Task item
In the records below, find every line with the word "chkInit" and copy it.

Supplied records
-=-=-=-=-

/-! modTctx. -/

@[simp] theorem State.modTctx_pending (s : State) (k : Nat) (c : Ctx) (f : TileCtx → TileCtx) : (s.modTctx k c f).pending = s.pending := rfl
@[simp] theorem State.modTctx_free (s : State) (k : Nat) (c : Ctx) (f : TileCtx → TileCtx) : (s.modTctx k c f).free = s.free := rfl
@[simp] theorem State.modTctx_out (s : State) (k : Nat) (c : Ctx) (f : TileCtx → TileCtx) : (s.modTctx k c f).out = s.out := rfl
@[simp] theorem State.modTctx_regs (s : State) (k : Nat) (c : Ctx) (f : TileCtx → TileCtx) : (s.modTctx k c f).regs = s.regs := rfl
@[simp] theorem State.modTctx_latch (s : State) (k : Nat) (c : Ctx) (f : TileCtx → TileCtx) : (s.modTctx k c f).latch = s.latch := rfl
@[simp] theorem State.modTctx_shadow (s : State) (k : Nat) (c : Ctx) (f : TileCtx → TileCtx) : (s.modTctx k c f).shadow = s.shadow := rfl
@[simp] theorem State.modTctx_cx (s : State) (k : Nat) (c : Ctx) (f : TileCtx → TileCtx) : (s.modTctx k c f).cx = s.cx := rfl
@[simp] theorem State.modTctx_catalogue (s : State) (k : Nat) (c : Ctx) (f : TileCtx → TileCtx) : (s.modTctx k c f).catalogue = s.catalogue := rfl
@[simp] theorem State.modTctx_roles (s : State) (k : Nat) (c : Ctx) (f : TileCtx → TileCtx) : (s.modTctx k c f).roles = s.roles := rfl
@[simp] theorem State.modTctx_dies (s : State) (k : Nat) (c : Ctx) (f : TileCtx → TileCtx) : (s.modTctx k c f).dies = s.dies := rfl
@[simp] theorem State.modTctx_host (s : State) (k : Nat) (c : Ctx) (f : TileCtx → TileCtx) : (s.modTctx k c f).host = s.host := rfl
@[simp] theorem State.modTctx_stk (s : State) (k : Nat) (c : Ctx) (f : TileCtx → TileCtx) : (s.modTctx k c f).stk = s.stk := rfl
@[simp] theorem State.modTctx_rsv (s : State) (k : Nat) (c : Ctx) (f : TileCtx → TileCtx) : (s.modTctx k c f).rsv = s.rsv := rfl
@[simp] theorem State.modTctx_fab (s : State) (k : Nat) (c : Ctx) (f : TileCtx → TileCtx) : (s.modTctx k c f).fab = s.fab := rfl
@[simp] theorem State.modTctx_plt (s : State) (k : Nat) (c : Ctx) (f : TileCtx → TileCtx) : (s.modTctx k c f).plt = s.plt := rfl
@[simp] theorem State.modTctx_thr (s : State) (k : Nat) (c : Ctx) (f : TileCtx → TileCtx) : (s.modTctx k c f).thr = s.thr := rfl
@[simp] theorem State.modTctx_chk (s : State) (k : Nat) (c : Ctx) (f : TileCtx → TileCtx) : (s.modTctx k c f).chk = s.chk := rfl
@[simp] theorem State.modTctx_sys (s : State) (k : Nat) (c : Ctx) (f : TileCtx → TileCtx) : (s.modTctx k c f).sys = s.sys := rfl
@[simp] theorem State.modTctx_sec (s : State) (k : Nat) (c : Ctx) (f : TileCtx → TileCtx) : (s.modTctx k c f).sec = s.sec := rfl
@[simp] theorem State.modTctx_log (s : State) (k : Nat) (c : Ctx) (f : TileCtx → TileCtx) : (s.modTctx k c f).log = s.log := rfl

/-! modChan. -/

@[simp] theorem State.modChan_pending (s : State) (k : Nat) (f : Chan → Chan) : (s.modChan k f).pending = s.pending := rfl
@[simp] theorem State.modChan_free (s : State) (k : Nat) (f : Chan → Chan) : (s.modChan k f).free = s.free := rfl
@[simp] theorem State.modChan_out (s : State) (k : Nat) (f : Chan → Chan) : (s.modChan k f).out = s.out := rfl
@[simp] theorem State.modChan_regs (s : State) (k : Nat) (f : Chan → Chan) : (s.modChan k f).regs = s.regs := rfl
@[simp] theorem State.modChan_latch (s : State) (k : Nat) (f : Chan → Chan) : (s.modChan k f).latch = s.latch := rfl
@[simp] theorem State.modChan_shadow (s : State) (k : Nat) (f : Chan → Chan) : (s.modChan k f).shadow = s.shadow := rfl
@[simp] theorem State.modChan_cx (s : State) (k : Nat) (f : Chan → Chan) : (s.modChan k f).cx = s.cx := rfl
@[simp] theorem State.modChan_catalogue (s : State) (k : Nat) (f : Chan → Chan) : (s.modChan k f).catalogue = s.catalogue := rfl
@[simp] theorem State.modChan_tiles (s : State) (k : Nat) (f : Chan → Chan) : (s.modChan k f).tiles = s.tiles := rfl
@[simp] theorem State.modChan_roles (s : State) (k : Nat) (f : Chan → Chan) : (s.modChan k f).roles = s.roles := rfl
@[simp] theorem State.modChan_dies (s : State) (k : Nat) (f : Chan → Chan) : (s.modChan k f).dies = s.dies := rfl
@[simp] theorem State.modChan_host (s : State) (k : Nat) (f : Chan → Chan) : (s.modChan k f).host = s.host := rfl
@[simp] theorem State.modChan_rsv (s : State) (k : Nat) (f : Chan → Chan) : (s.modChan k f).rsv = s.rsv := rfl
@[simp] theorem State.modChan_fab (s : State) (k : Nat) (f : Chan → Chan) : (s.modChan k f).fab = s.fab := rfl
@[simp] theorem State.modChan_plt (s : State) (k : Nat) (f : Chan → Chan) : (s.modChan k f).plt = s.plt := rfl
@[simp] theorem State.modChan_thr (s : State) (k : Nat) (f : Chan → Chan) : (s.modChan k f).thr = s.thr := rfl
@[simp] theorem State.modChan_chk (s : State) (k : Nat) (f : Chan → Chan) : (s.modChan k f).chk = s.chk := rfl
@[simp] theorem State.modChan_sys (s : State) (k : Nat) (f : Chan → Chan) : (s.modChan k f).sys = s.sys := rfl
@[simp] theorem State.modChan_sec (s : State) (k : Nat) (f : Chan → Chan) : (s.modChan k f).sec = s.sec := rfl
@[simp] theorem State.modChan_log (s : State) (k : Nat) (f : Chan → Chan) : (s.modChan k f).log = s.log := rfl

-=-=-=-=-

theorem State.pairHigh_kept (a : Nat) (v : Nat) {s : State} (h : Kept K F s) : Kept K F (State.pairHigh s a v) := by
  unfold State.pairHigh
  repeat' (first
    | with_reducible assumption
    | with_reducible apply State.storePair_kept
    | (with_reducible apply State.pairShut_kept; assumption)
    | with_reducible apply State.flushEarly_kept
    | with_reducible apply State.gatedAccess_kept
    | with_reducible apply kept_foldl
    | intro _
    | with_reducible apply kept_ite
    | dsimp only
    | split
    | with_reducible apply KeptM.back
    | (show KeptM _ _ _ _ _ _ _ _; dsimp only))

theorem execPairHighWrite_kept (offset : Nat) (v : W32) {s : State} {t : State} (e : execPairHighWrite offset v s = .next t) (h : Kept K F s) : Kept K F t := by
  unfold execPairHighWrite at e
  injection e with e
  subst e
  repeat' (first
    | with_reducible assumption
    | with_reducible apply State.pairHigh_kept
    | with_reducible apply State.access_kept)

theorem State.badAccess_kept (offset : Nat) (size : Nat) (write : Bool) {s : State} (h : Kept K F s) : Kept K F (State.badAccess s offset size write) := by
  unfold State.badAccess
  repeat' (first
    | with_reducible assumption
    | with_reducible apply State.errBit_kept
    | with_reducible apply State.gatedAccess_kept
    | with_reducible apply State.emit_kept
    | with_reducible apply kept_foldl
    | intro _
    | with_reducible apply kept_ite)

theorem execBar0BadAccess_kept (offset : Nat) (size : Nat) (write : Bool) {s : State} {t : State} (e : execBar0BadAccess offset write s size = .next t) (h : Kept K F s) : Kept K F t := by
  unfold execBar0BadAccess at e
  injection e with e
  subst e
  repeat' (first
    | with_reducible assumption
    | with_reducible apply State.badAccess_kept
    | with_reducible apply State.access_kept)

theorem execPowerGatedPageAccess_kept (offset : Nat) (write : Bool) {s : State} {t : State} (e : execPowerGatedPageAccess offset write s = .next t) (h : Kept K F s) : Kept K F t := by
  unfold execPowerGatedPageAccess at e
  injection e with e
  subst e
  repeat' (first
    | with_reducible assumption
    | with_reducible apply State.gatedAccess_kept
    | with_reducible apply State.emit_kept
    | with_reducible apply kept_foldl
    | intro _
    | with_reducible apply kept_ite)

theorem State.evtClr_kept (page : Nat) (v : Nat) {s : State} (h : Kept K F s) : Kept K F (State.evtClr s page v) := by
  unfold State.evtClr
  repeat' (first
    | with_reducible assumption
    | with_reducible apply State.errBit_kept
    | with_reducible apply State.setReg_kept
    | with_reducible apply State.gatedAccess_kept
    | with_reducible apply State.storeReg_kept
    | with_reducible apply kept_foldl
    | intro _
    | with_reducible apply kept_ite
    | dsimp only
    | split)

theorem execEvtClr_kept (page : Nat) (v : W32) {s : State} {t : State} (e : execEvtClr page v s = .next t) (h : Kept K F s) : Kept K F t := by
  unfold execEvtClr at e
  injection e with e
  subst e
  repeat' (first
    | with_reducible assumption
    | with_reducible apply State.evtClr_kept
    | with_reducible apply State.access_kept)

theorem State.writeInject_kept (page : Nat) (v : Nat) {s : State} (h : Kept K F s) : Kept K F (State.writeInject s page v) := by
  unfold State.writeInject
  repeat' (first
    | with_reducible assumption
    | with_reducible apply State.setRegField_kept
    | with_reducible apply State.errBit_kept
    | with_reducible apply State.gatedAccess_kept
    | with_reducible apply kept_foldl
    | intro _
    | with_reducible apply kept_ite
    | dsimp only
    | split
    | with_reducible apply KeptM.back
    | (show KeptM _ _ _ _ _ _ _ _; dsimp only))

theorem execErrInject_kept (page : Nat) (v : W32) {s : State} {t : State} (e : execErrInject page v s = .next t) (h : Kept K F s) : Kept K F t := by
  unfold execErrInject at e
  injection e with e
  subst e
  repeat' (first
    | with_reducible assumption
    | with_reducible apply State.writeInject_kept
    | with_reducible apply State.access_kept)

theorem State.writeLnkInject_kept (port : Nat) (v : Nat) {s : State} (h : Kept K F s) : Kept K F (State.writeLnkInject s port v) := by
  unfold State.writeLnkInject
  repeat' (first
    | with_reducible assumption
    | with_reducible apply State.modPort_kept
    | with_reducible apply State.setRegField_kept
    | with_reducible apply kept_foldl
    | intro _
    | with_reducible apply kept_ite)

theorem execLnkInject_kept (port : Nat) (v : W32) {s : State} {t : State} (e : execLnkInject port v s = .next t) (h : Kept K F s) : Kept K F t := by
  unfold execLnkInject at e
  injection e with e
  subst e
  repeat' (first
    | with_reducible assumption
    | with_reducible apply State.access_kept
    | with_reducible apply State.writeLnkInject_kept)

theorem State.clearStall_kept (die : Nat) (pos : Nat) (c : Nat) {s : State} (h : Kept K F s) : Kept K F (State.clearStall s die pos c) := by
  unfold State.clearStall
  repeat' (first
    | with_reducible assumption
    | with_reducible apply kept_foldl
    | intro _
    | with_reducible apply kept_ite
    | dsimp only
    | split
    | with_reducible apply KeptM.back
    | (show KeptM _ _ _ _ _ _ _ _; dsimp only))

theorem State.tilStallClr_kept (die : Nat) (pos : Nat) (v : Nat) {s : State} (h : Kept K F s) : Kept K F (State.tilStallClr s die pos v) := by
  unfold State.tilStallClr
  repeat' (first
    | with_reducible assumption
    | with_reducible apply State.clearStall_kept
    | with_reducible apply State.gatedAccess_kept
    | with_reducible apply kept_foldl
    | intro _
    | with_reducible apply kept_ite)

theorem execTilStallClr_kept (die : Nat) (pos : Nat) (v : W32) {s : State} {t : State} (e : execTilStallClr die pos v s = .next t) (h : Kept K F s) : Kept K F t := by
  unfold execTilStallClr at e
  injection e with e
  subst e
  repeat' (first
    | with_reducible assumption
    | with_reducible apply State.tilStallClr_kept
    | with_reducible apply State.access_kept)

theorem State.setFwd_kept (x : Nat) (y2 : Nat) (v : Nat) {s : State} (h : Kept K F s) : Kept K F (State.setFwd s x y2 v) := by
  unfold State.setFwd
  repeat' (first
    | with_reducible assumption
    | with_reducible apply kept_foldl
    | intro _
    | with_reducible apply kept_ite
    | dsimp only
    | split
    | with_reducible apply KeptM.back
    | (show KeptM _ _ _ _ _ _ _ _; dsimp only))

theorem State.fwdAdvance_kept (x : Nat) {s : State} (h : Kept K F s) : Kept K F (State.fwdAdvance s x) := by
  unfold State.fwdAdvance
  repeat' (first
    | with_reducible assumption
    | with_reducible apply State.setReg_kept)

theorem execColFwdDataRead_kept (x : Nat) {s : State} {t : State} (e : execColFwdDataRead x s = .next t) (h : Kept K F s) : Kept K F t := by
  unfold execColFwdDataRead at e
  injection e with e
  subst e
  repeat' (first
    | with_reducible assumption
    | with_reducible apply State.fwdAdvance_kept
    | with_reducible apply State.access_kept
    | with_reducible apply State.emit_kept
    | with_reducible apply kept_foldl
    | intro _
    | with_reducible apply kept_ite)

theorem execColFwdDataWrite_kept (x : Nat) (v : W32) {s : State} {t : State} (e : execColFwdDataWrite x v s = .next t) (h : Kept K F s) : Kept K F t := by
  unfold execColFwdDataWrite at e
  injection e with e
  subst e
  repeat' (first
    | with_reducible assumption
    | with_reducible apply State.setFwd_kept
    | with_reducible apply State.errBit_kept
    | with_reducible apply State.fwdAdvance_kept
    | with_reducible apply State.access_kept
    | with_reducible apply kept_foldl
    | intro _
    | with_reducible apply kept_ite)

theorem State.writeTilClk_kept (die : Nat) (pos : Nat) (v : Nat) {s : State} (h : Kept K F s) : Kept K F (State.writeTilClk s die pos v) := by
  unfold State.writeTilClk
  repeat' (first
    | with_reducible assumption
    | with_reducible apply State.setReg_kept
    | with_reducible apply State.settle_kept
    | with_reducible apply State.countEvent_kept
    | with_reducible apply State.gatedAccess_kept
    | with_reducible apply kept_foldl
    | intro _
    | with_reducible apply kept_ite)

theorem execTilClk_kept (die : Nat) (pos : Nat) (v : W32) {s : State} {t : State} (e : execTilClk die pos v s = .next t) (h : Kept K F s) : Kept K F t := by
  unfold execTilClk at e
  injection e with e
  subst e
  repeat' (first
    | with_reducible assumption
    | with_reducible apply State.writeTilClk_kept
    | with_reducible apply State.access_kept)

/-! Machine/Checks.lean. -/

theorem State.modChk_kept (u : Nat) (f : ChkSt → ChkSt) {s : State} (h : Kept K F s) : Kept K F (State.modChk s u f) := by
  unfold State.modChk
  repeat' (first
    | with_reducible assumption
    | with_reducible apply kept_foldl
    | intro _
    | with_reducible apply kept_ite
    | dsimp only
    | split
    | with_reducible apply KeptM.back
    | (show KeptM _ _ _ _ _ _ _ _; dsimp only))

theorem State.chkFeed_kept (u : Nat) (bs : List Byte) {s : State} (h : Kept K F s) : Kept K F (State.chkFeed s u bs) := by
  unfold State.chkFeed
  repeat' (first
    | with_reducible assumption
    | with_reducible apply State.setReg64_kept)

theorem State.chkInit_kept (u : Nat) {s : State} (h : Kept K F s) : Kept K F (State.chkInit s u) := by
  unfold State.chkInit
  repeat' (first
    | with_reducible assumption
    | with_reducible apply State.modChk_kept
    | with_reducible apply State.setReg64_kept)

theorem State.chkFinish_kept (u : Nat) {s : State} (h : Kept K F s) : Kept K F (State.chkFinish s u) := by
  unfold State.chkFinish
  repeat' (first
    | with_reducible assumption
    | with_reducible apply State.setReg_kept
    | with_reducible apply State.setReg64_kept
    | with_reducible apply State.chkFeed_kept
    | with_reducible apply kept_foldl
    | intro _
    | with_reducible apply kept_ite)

-=-=-=-=-

Result of this exercise
theorem State.chkInit_kept (u : Nat) {s : State} (h : Kept K F s) : Kept K F (State.chkInit s u) := by
  unfold State.chkInit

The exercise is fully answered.